__Instructions to follow__
Nothing may be dropped or altered: reproduce all the data.

__Task input__
namespace Sys2Proof.Machine

theorem flagWord_getLsbD (b : Bool) (j : Nat) : (flagWord b).getLsbD j = (decide (j = 0) && b) := by
  cases b with
  | false => simp [flagWord]
  | true =>
    rw [flagWord, BitVec.getLsbD_setWidth]
    cases j <;> simp

/-- A stripe that fits has no bit at or above STRIPE_WIDTH. -/
theorem stripe_getLsbD_of_le {c : Config} {stripe : BitVec 6} (hfits : stripe.toNat < 2 ^ c.stripeWidth) {j : Nat}
    (hj : c.stripeWidth ≤ j) : stripe.getLsbD j = false :=
  Nat.testBit_lt_two_pow (Nat.lt_of_lt_of_le hfits (Nat.pow_le_pow_right (by decide) hj))

section
variable {c : Config} {stripe : BitVec 6} (hl : c.legal = true) (hfits : stripe.toNat < 2 ^ c.stripeWidth)
  (cmd : Byte) (l8 l9 : Bool)
include hl hfits

/-- The bits of the frame word, field by field from the stripe upwards (30_encoding.md R66). -/
theorem frameWord_getLsbD {j : Nat} (hj : j < frameLen c) : (frameWord c cmd l8 l9 stripe).getLsbD j =
    if j < c.stripeWidth then stripe.getLsbD j
    else if j = c.stripeWidth then l9
    else if j = 1 + c.stripeWidth then l8
    else cmd.getLsbD (j - (2 + c.stripeWidth)) := by
  have hlen := frameLen_le hl
  have hj16 : j < 16 := by omega
  simp only [frameWord, BitVec.getLsbD_or, BitVec.getLsbD_shiftLeft, BitVec.getLsbD_setWidth, flagWord_getLsbD, hj16,
    decide_true, Bool.true_and]
  obtain hlt | rfl | rfl | hge : j < c.stripeWidth ∨ j = c.stripeWidth ∨ j = 1 + c.stripeWidth ∨
      2 + c.stripeWidth ≤ j := by
    omega
  · grind
  · have hnone := stripe_getLsbD_of_le hfits (le_refl c.stripeWidth)
    simp [hnone]
  · have hnone := stripe_getLsbD_of_le hfits (Nat.le_add_left c.stripeWidth 1)
    simp [hnone]
  · have hnone := stripe_getLsbD_of_le hfits (show c.stripeWidth ≤ j by omega)
    grind

/-- Symbols 0 to 7 are the bits of CMD, the highest first. -/
theorem symbolOf_command {k : Nat} (hk : k ≤ 7) :
    symbolOf c (frameWord c cmd l8 l9 stripe) k = cmd.getLsbD (7 - k) := by
  have hlen : frameLen c = 10 + c.stripeWidth := rfl
  rw [symbolOf, frameWord_getLsbD hl hfits cmd l8 l9 (by omega), if_neg (by omega), if_neg (by omega),
    if_neg (by omega)]
  congr 1
  omega

/-- Symbol 8 is L8. -/
theorem symbolOf_l8 : symbolOf c (frameWord c cmd l8 l9 stripe) 8 = l8 := by
  have hlen : frameLen c = 10 + c.stripeWidth := rfl
  rw [symbolOf, frameWord_getLsbD hl hfits cmd l8 l9 (by omega), if_neg (by omega), if_neg (by omega),
    if_pos (by omega)]

/-- Symbol 9 is L9. -/
theorem symbolOf_l9 : symbolOf c (frameWord c cmd l8 l9 stripe) 9 = l9 := by
  have hlen : frameLen c = 10 + c.stripeWidth := rfl
  rw [symbolOf, frameWord_getLsbD hl hfits cmd l8 l9 (by omega), if_neg (by omega), if_pos (by omega)]
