-- ==== Sys2Proof/Machine/Registers.lean ====
section
/-! DEFINITION. The control window (R9, R775 to R787): block types and instance counts, and for each block the
registers of its page with their offsets, writable bits and reset values, from the register tables of the chapters
(R106, R157, R159, R198, R273, R312, R363, R471, R523, R525, R570, R615, R669, R672, R691, R770, R773, R818, R843,
R845, R847, R883, R886, R924, R926, R927, R928, R954, R956). -/

namespace Sys2Proof.Machine

/-- One row of a register table: offset, entries and their stride in bytes, writable bits of RW and RWL fields,
whether the writable bits are RWL, the one instance that may be written (none: every instance), the reset value, and
whether the map defines it as a count (R930). -/
structure RegRow where
  off    : Nat
  n      : Nat
  stride : Nat
  w      : Nat
  rwl    : Bool
  inst   : Option Nat
  reset  : Nat
  count  : Bool
  deriving DecidableEq, Repr

/-! Source numbers of pages (R10): (type << 10) | instance. -/

/-- Page of DEV (R787). -/
def pgDev : Nat := 0x01 * 1024
/-- Page of TIME (R787). -/
def pgTime : Nat := 0x02 * 1024
/-- Page of PWR (R787). -/
def pgPwr : Nat := 0x03 * 1024
/-- Page of PWRD instance i (R787). -/
def pgPwrd (i : Nat) : Nat := 0x04 * 1024 + i
/-- Page of THERM (R787). -/
def pgTherm : Nat := 0x05 * 1024
/-- Page of REGION instance i (R787). -/
def pgRegion (i : Nat) : Nat := 0x08 * 1024 + i
/-- Page of CLU instance i (R787). -/
def pgClu (i : Nat) : Nat := 0x09 * 1024 + i
/-- Page of WLK instance i (R787). -/
def pgWlk (i : Nat) : Nat := 0x0A * 1024 + i
/-- Page of MAT instance i (R787). -/
def pgMat (i : Nat) : Nat := 0x0B * 1024 + i
/-- Page of GMX instance i (R787). -/
def pgGmx (i : Nat) : Nat := 0x0C * 1024 + i
/-- Page of VEC instance i (R787). -/
def pgVec (i : Nat) : Nat := 0x0D * 1024 + i
/-- Page of COMET instance i (R787). -/
def pgComet (i : Nat) : Nat := 0x10 * 1024 + i
/-- Page of DISP instance i (R787). -/
def pgDisp (i : Nat) : Nat := 0x11 * 1024 + i
/-- Page of SYNC instance i (R787). -/
def pgSync (i : Nat) : Nat := 0x12 * 1024 + i
/-- Page of XLAT instance i (R787). -/
def pgXlat (i : Nat) : Nat := 0x13 * 1024 + i
/-- Page of STK instance i (R787). -/
def pgStk (i : Nat) : Nat := 0x18 * 1024 + i
/-- Page of PCH instance i (R787). -/
def pgPch (i : Nat) : Nat := 0x19 * 1024 + i
/-- Page of EMB instance i (R787). -/
def pgEmb (i : Nat) : Nat := 0x1A * 1024 + i
/-- Page of MIG instance i (R787). -/
def pgMig (i : Nat) : Nat := 0x1B * 1024 + i
/-- Page of ETH instance i (R787). -/
def pgEth (i : Nat) : Nat := 0x20 * 1024 + i
/-- Page of RDMA instance i (R787). -/
def pgRdma (i : Nat) : Nat := 0x21 * 1024 + i
/-- Page of HCMD (R787). -/
def pgHcmd : Nat := 0x22 * 1024
/-- Page of SVC instance i (R787). -/
def pgSvc (i : Nat) : Nat := 0x28 * 1024 + i
/-- Page of SEC (R787). -/
def pgSec : Nat := 0x29 * 1024
/-- Page of FWM (R787). -/
def pgFwm : Nat := 0x2A * 1024
/-- Page of TEL (R787). -/
def pgTel : Nat := 0x30 * 1024
/-- Page of LEDGER (R787). -/
def pgLedger : Nat := 0x31 * 1024
/-- Page of DBG (R787). -/
def pgDbg : Nat := 0x3F * 1024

__Exercise response__
namespace Sys2Proof.Machine

theorem flagWord_getLsbD (b : Bool) (j : Nat) : (flagWord b).getLsbD j = (decide (j = 0) && b) := by
  cases b with
  | false => simp [flagWord]
  | true =>
    rw [flagWord, BitVec.getLsbD_setWidth]
    cases j <;> simp

/-- A stripe that fits has no bit at or above STRIPE_WIDTH. -/
theorem stripe_getLsbD_of_le {c : Config} {stripe : BitVec 6} (hfits : stripe.toNat < 2 ^ c.stripeWidth) {j : Nat}
    (hj : c.stripeWidth ≤ j) : stripe.getLsbD j = false :=
  Nat.testBit_lt_two_pow (Nat.lt_of_lt_of_le hfits (Nat.pow_le_pow_right (by decide) hj))

section
variable {c : Config} {stripe : BitVec 6} (hl : c.legal = true) (hfits : stripe.toNat < 2 ^ c.stripeWidth)
  (cmd : Byte) (l8 l9 : Bool)
include hl hfits

/-- The bits of the frame word, field by field from the stripe upwards (30_encoding.md R66). -/
theorem frameWord_getLsbD {j : Nat} (hj : j < frameLen c) : (frameWord c cmd l8 l9 stripe).getLsbD j =
    if j < c.stripeWidth then stripe.getLsbD j
    else if j = c.stripeWidth then l9
    else if j = 1 + c.stripeWidth then l8
    else cmd.getLsbD (j - (2 + c.stripeWidth)) := by
  have hlen := frameLen_le hl
  have hj16 : j < 16 := by omega
  simp only [frameWord, BitVec.getLsbD_or, BitVec.getLsbD_shiftLeft, BitVec.getLsbD_setWidth, flagWord_getLsbD, hj16,
    decide_true, Bool.true_and]
  obtain hlt | rfl | rfl | hge : j < c.stripeWidth ∨ j = c.stripeWidth ∨ j = 1 + c.stripeWidth ∨
      2 + c.stripeWidth ≤ j := by
    omega
  · grind
  · have hnone := stripe_getLsbD_of_le hfits (le_refl c.stripeWidth)
    simp [hnone]
  · have hnone := stripe_getLsbD_of_le hfits (Nat.le_add_left c.stripeWidth 1)
    simp [hnone]
  · have hnone := stripe_getLsbD_of_le hfits (show c.stripeWidth ≤ j by omega)
    grind

/-- Symbols 0 to 7 are the bits of CMD, the highest first. -/
theorem symbolOf_command {k : Nat} (hk : k ≤ 7) :
    symbolOf c (frameWord c cmd l8 l9 stripe) k = cmd.getLsbD (7 - k) := by
  have hlen : frameLen c = 10 + c.stripeWidth := rfl
  rw [symbolOf, frameWord_getLsbD hl hfits cmd l8 l9 (by omega), if_neg (by omega), if_neg (by omega),
    if_neg (by omega)]
  congr 1
  omega

/-- Symbol 8 is L8. -/
theorem symbolOf_l8 : symbolOf c (frameWord c cmd l8 l9 stripe) 8 = l8 := by
  have hlen : frameLen c = 10 + c.stripeWidth := rfl
  rw [symbolOf, frameWord_getLsbD hl hfits cmd l8 l9 (by omega), if_neg (by omega), if_neg (by omega),
    if_pos (by omega)]

/-- Symbol 9 is L9. -/
theorem symbolOf_l9 : symbolOf c (frameWord c cmd l8 l9 stripe) 9 = l9 := by
  have hlen : frameLen c = 10 + c.stripeWidth := rfl
  rw [symbolOf, frameWord_getLsbD hl hfits cmd l8 l9 (by omega), if_neg (by omega), if_pos (by omega)]
-- ==== Sys2Proof/Machine/Registers.lean ====
section
/-! DEFINITION. The control window (R9, R775 to R787): block types and instance counts, and for each block the
registers of its page with their offsets, writable bits and reset values, from the register tables of the chapters
(R106, R157, R159, R198, R273, R312, R363, R471, R523, R525, R570, R615, R669, R672, R691, R770, R773, R818, R843,
R845, R847, R883, R886, R924, R926, R927, R928, R954, R956). -/

namespace Sys2Proof.Machine

/-- One row of a register table: offset, entries and their stride in bytes, writable bits of RW and RWL fields,
whether the writable bits are RWL, the one instance that may be written (none: every instance), the reset value, and
whether the map defines it as a count (R930). -/
structure RegRow where
  off    : Nat
  n      : Nat
  stride : Nat
  w      : Nat
  rwl    : Bool
  inst   : Option Nat
  reset  : Nat
  count  : Bool
  deriving DecidableEq, Repr

/-! Source numbers of pages (R10): (type << 10) | instance. -/

/-- Page of DEV (R787). -/
def pgDev : Nat := 0x01 * 1024
/-- Page of TIME (R787). -/
def pgTime : Nat := 0x02 * 1024
/-- Page of PWR (R787). -/
def pgPwr : Nat := 0x03 * 1024
/-- Page of PWRD instance i (R787). -/
def pgPwrd (i : Nat) : Nat := 0x04 * 1024 + i
/-- Page of THERM (R787). -/
def pgTherm : Nat := 0x05 * 1024
/-- Page of REGION instance i (R787). -/
def pgRegion (i : Nat) : Nat := 0x08 * 1024 + i
/-- Page of CLU instance i (R787). -/
def pgClu (i : Nat) : Nat := 0x09 * 1024 + i
/-- Page of WLK instance i (R787). -/
def pgWlk (i : Nat) : Nat := 0x0A * 1024 + i
/-- Page of MAT instance i (R787). -/
def pgMat (i : Nat) : Nat := 0x0B * 1024 + i
/-- Page of GMX instance i (R787). -/
def pgGmx (i : Nat) : Nat := 0x0C * 1024 + i
/-- Page of VEC instance i (R787). -/
def pgVec (i : Nat) : Nat := 0x0D * 1024 + i
/-- Page of COMET instance i (R787). -/
def pgComet (i : Nat) : Nat := 0x10 * 1024 + i
/-- Page of DISP instance i (R787). -/
def pgDisp (i : Nat) : Nat := 0x11 * 1024 + i
/-- Page of SYNC instance i (R787). -/
def pgSync (i : Nat) : Nat := 0x12 * 1024 + i
/-- Page of XLAT instance i (R787). -/
def pgXlat (i : Nat) : Nat := 0x13 * 1024 + i
/-- Page of STK instance i (R787). -/
def pgStk (i : Nat) : Nat := 0x18 * 1024 + i
/-- Page of PCH instance i (R787). -/
def pgPch (i : Nat) : Nat := 0x19 * 1024 + i
/-- Page of EMB instance i (R787). -/
def pgEmb (i : Nat) : Nat := 0x1A * 1024 + i
/-- Page of MIG instance i (R787). -/
def pgMig (i : Nat) : Nat := 0x1B * 1024 + i
/-- Page of ETH instance i (R787). -/
def pgEth (i : Nat) : Nat := 0x20 * 1024 + i
/-- Page of RDMA instance i (R787). -/
def pgRdma (i : Nat) : Nat := 0x21 * 1024 + i
/-- Page of HCMD (R787). -/
def pgHcmd : Nat := 0x22 * 1024
/-- Page of SVC instance i (R787). -/
def pgSvc (i : Nat) : Nat := 0x28 * 1024 + i
/-- Page of SEC (R787). -/
def pgSec : Nat := 0x29 * 1024
/-- Page of FWM (R787). -/
def pgFwm : Nat := 0x2A * 1024
/-- Page of TEL (R787). -/
def pgTel : Nat := 0x30 * 1024
/-- Page of LEDGER (R787). -/
def pgLedger : Nat := 0x31 * 1024
/-- Page of DBG (R787). -/
def pgDbg : Nat := 0x3F * 1024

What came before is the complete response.